Mustafa Kemal Wins the Turkish War of Independence
A general the sultan's government wanted arrested organizes a new army and drives the occupying Greeks into the sea
Quick facts
- Greek landing at Smyrna
- 15 May 1919
- Kemal lands at Samsun
- 19 May 1919
- Turning-point battle
- Sakarya River, August-September 1921
- Turkish forces retake Smyrna
- 9 September 1922
What happened
Greek troops landed at Smyrna, modern Izmir, on 15 May 1919 with Allied backing, occupying western Anatolia as the defeated Ottoman Empire faced partition. Mustafa Kemal, a general who landed at Samsun days later on 19 May 1919 ostensibly as an Ottoman military inspector, instead organized a Turkish nationalist resistance movement that rejected both the Allied occupation and the Ottoman government's compliance with it. After years of fighting, Kemal's forces won a defensive victory at the Battle of the Sakarya River in August and September 1921 that broke the Greek offensive's momentum, then launched a decisive counteroffensive in August 1922 that routed the Greek army.
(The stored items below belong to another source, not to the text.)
-- ==== Sys2Proof/Syntax.lean ====
section
/-!
DEFINITION. The instructions, events and commands of the THQ-WN1 as syntax: one constructor of `Instr` per row of
the opcode table, and the data that the events carry.
-/

namespace Sys2Proof

/-- Who accesses the host control window: port 0, port 1 or the management complex (R20, R22). -/
inductive Requester where
  | port0 | port1 | management
  deriving DecidableEq, Repr

/-- Where an error was detected: the fields of ERRLOC (R267). -/
structure ErrLoc where
  core : Nat
  quad : Nat
  lane : Nat
  unit : Nat
  part : Nat
  ctx  : Nat
  deriving DecidableEq, Repr

/-- A unit that one uncorrectable error poisons (R264). Waves are named by their placement number, and a block
of a core by the base of its scratchpad allocation. -/
inductive PoisonUnit where
  | element (wave reg lane : Nat)
  | scalar (wave reg : Nat)
  | mask (wave reg : Nat)
  | translation (wave reg : Nat)
  | csr (wave number : Nat)
  | scratch (core block sector : Nat)
  | tileSector (core line slice half : Nat)
  | tileWord (core slot word : Nat)
  | sector (pa : Nat)
  | none
  deriving DecidableEq, Repr

/-- What the HBM patrol finds in a sector (R272). -/
inductive PatrolResult where
  | clean | corrected | uncorrectable
  deriving DecidableEq, Repr

/-- A span of a launch: partition, context, launch record and the span's number (R57, R253). -/
structure SpanId where
  part : Nat
  ctx  : Nat
  lrec : Nat
  span : Nat
  deriving DecidableEq, Repr

/-- The four doublewords of a transmit-window or remote-access entry (R229, R231). -/
structure EntryWords where
  w0 : Word64
  w1 : Word64
  w2 : Word64
  w3 : Word64
  deriving DecidableEq, Repr

/-- What a FLOW command gives a flow (R240). -/
structure FlowFields where
  localAddr  : BitVec 128
  remoteAddr : BitVec 128
  localPort  : Nat
  remotePort : Nat
  ethPort    : Nat
  remoteFlow : Nat
  remoteAsid : Nat
  psn        : BitVec 16
  tclass     : Nat
  deriving DecidableEq, Repr

/-- What a MONITOR command gives a monitor (R284): an address range, or a level source with its histogram. -/
inductive MonitorFields where
  | disable
  | range (base length : Nat) (ctx : Option Nat)
  | level (source base shift : Nat)
  deriving DecidableEq, Repr

/-- What a RETIRE command names (R277). -/
inductive RetireKind where
  | core | hbmRow | bank
  deriving DecidableEq, Repr

/-- The body of a command of a virtual function (R250). `bad` is a reserved OPC, a nonzero reserved byte or a bad
body (R249). -/
inductive VfBody where
  | ctxOpen (root save weight : Nat) (wall : Bool)
  | ctxClose
  | invalidate (va length : Nat)
  | launch (header : Nat)
  | node (n header : Nat)
  | records (n va count : Nat)
  | pause
  | resume (elapsed : Nat)
  | faultReply (fault : Nat) (resolve : Bool)
  | domainRelease (domid : Nat)
  | txwin (entry : Nat) (words : EntryWords)
  | rat (entry : Nat) (words : EntryWords)
  | flow (n : Nat) (fields : Option FlowFields)
  | cellRepair (domid cell : Nat)
  | monitor (m : Nat) (fields : MonitorFields)
  | logRead (first count address : Nat)
  | keyLoad (key : Nat) (material : List Byte)
  | keyClear (key : Nat)
  | timeMode (wall : Bool)
  | bad
  deriving DecidableEq, Repr

/-- The two words of a bind record (R253). -/
structure BindWords where
  w0 : Word64
  w1 : Word64
  deriving DecidableEq, Repr

/-- One chain of queue 0: the header's TAG and CTX, the body (R249), and the port through which its queue is reached (R31). -/
structure VfCmd where
  tag  : Nat
  ctx  : Nat
  body : VfBody
  port : Nat
  deriving DecidableEq, Repr

/-- A fabric path in one direction (R228): the device at the other end, the source partition, the path number, and
whether this is the reverse direction. -/
structure PathKey where
  peer    : Nat
  part    : Nat
  number  : Nat
  reverse : Bool
  deriving DecidableEq, Repr

/-- One lane of a remote store or a remote atomic (R235): lane, destination VA, operand. -/
structure RemoteLane where
  lane  : Nat
  va    : Nat
  value : Word32
  deriving DecidableEq, Repr

/-- What a packet carries (R226). Wave numbers and token numbers are the sender's own and travel back with the
answer. -/
inductive Payload where
  | store (asid va localVa : Nat) (bytes : List Byte) (wave : Nat)
  | remoteStore (asid : Nat) (lanes : List RemoteLane) (wave : Nat)
  | remoteAtomic (asid rop : Nat) (lanes : List RemoteLane) (wave token group ctx : Nat)
  | atomicReply (status : Nat) (olds : List RemoteLane) (wave token group ctx : Nat)
  | record (device domid link peerDom source dest : Nat) (amount : Int) (wave : Nat)
  | recordAck (domid link : Nat) (amount : Int) (wave : Nat)
  | recordRefusal (domid link source dest : Nat) (amount : Int) (reason wave : Nat)
  deriving DecidableEq, Repr

/-- A fabric packet: its path and direction, its 32-bit sequence number and its payload (R226, R228). -/
structure Packet where
  path    : PathKey
  seq     : BitVec 32
  payload : Payload
  deriving DecidableEq, Repr

/-- Where an acknowledgement of a path arrives: the link, the device that it is for, and its path (R224, R225, R227). -/
structure AckRoute where
  link : Nat
  dest : Nat
  path : PathKey
  deriving DecidableEq, Repr

/-- What stands before the payload of a frame of the scale-out network (R239, R241): the frame's size and its 802.1Q tags;
whether it is a pause or priority flow control frame; the IPv6 header, with whether it is one and whether an extension header
follows it; the UDP header; and the version, kind, byte 1 and length of the transport header. -/
structure NetHeader where
  size      : Nat
  tags      : Nat
  pause     : Bool
  ipv6      : Bool
  extension : Bool
  hops      : Nat
  tclass    : Nat
  label     : Nat
  source    : BitVec 128
  dest      : BitVec 128
  srcPort   : Nat
  dstPort   : Nat
  checksum  : Nat
  version   : Nat
  kind      : Nat
  reserved  : Nat
  length    : Nat
  deriving DecidableEq, Repr

/-- A transport packet of the scale-out network (R241), with the address-space id that its flow names at the receiver
(R240; the header shows no place for it). `immediate` is present on a kind-1 packet, with the
notification queue it names. -/
structure NetPacket where
  header    : NetHeader
  flow      : Nat
  asid      : Nat
  psn       : BitVec 16
  va        : Nat
  payload   : List Byte
  immediate : Option (Word32 × Nat)
  deriving DecidableEq, Repr

/-- What stands before the next expected PSN of an acknowledgement of the scale-out network: the headers, and the receiving flow's
number (R239, R241). -/
structure NetAckHead where
  header : NetHeader
  flow   : Nat
  deriving DecidableEq, Repr

/-- What signed firmware sets (R15, R241, R251, R256, R257, R275). Times are in CYC ticks, the cap in milliwatts. -/
structure Firmware where
  slice          : Nat
  preemptTimeout : Nat
  faultTimeout   : Nat
  relaunchLimit  : Nat
  flowTimeout    : Nat
  powerCap       : Nat
  deriving DecidableEq, Repr

/-- A space of a host port that a driver writes registers of: the host control window, the physical function's BAR4, or the
BAR0 of a virtual function (R17, R19, R247). -/
inductive HostSpace where
  | window | bar4 | vf (p : Nat)
  deriving DecidableEq, Repr
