-- ==== Sys2Proof/Machine/State.lean ====
section
/-!
DEFINITION. The state of the device as plain data: the wave that issues and every other wave, blocks and spans,
cores, memory, partitions, and the device around them. Every register has one home. The functions that read and
write this data stand in the other files of this folder.
-/

namespace Sys2Proof.Machine

/-! ### The wave -/

/-- User level, or supervisor level between a trap's delivery and its ERET (R288). -/
inductive Level where
  | user | supervisor
  deriving DecidableEq, Repr

/-- The kinds of reconvergence token (R62). -/
inductive TokenKind where
  | ifThen | ifElse | loop
  deriving DecidableEq, Repr

/-- A reconvergence token (R62). -/
structure Token where
  kind  : TokenKind
  saved : Word64
  brkm  : Word64
  contm : Word64
  deriving DecidableEq, Repr

/-- A translation register (R151): BASE, LIMIT, the page's PA base and size, and the two words of its leaf. -/
structure TReg where
  base  : Word64
  limit : Nat
  frame : Nat
  size  : Nat
  attr0 : Word64
  attr1 : Word64
  deriving DecidableEq, Repr

/-- A register that the scoreboard follows (R72, R73). `v 56` to `v 63` are e0 to e7; `z` is the slot whose ACCOWN waits for a
result (R262), and `tile` its tile, which a K-step of the wave has to round (R181). -/
inductive RegId where
  | s (r : Nat) | v (r : Nat) | m (r : Nat) | a (r : Nat) | z (slot : Nat) | tile (slot : Nat) | csr (n : Nat)
  deriving DecidableEq, Repr

/-- A result not yet readable: its register, the cycle at which it becomes so, what the register holds until then
(by lane; index 0 for a scalar or a mask), whether readers are held rather than served the old value (R72 to R74), and which of
the old value's elements are poisoned (R264; by lane, index 0 for another register). -/
structure Pend where
  reg         : RegId
  due         : Nat
  old         : Sparse 64
  interlocked : Bool
  bad         : Sparse 1
  deriving DecidableEq, Repr

/-- The position in a run and how many of its instructions are left (R69, R303). -/
structure RunState where
  pos  : Nat
  left : Nat
  deriving DecidableEq, Repr

/-- The three barriers (R77). -/
inductive BarrierKind where
  | block | span | grid
  deriving DecidableEq, Repr

/-- What a wave waits for (R85). The waits `retry…` execute their instruction again when their condition holds:
`retryReflected true` waits until the wave's reflected stores have left the combining buffer, `false` until they and its
requests and records are performed at their receivers (R174, R299). `locking` names the lock's word and the VA by which the
wave asked for it (R314). -/
inductive Wait where
  | running
  | sleeping (until_ : Nat)
  | barrier (k : BarrierKind) (arrival : Nat)
  | sending (channel : Nat) (packet : List Word32) (arrival : Nat)
  | receiving (channel dest : Nat) (mask : Word64) (arrival : Nat)
  | locking (pa va : Nat)
  | notification (queue sreg arrival : Nat)
  | retryToken (token : Word64) (promise : Option Nat)
  | retryOwner (slot : Nat)
  | retryTile (slot : Nat)
  | posting (queue fn token : Nat) (desc : List Byte) (succ : Option Word64) (arrival : Nat)
  | retryReflected (leaving : Bool)
  | retryService
  | vacant
  deriving DecidableEq, Repr

/-- One lane of a memory instruction: its lane, its offset or address, and the value it stores. -/
structure LaneReq where
  lane : Nat
  off  : Nat
  data : Word32
  deriving DecidableEq, Repr

/-- One lane of XFER or XFERX: amount, source and destination designators, and which of the three were poisoned when it
read them (R207, R210). -/
structure XferLane where
  lane      : Nat
  amount    : Word32
  source    : Word32
  dest      : Word32
  badAmount : Bool
  badSource : Bool
  badDest   : Bool
  deriving DecidableEq, Repr

/-- One lane of RATOM or RST with its peer value (R235). -/
structure PeerLane where
  lane : Nat
  peer : Word64
  off  : Nat
  data : Word32
  deriving DecidableEq, Repr

/-- A memory instruction with every source value read: what the operand log keeps, and what a replay performs
(R156). Widths are in bytes. `frame` is ERET's reading of its frame (R304). -/
inductive MemReq where
  | vload (dest width : Nat) (t : TReg) (lanes : List LaneReq)
  | vloadE (dest : Nat) (t : TReg) (lanes : List LaneReq)
  | vstore (width : Nat) (t : TReg) (lanes : List LaneReq)
  | vstoreE (t : TReg) (lanes : List LaneReq)
  | atom (dest aop : Nat) (t : TReg) (lanes : List LaneReq)
  | red (aop : Nat) (t : TReg) (lanes : List LaneReq)
  | sload (dest : Nat) (va : Word64)
  | sstore (va data : Word64)
  | qlock (va : Word64)
  | qunlock (va : Word64)
  | mxldz (slot : Nat) (va : Word64)
  | mxstz (slot : Nat) (va : Word64)
  | post (fn token : Nat) (desc : Word64) (succ : Option Word64)
  | seal (va : Word64)
  | xfer (cross : Bool) (t : TReg) (lanes : List XferLane)
  | remote (atomic : Bool) (rop : Nat) (lanes : List PeerLane)
  | frame (va : Word64)
  deriving DecidableEq, Repr

/-- A wave's registers, masks, run, scoreboard and poison as they stood before an instruction issued (R132, R156,
R271). -/
structure Checkpoint where
  pc        : Word64
  run       : Option RunState
  s         : Sparse 64
  v         : Sparse 32
  m         : Sparse 64
  active    : Word64
  retired   : Word64
  stack     : List Token
  a         : Tab TReg
  satf      : Word64
  satctl    : Word64
  sig       : Word64
  sigctl    : Word64
  sbchk     : Word64
  trapvec   : Word64
  trapframe : Word64
  xdom      : Word64
  pend      : List Pend
  poisonV   : Sparse 1
  poisonS   : Sparse 1
  poisonM   : Sparse 1
  poisonA   : Sparse 1
  poisonC   : Sparse 1
  deriving DecidableEq, Repr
On 9 September 1922, Turkish forces entered Smyrna; a catastrophic fire that broke out amid the fighting killed an estimated tens of thousands of people in the city over the following days.
Why it matters
The War of Independence is the founding military event of modern Turkey: it reversed the Allied partition plans laid out in the Treaty of Sevres, established Mustafa Kemal as the unquestioned leader of a new Turkish national movement independent of the Ottoman sultan, and cleared the way for the negotiations at Lausanne and the proclamation of the republic the following year. Without this war, the state that exists today would not exist in anything like its current form or borders.
How we know
The Greek landing at Smyrna, Mustafa Kemal's arrival at Samsun, the Battle of Sakarya, and the Turkish capture of Smyrna are documented in Ohio State University's history department archive of the conflict alongside the Library of Congress's Turkey country study, both drawing on contemporary military and diplomatic records from Turkish, Greek, and Allied sources.
Sources
- Origins: Current Events in Historical Perspective, Ohio State University and Miami University. The Greco-Turkish War, 1919-1922 · Reputable sourceorigins.osu.edu · The domain "origins.osu.edu" is on our Reputable source registry. · Link is live and its text matches the event's key terms (Jul 2026)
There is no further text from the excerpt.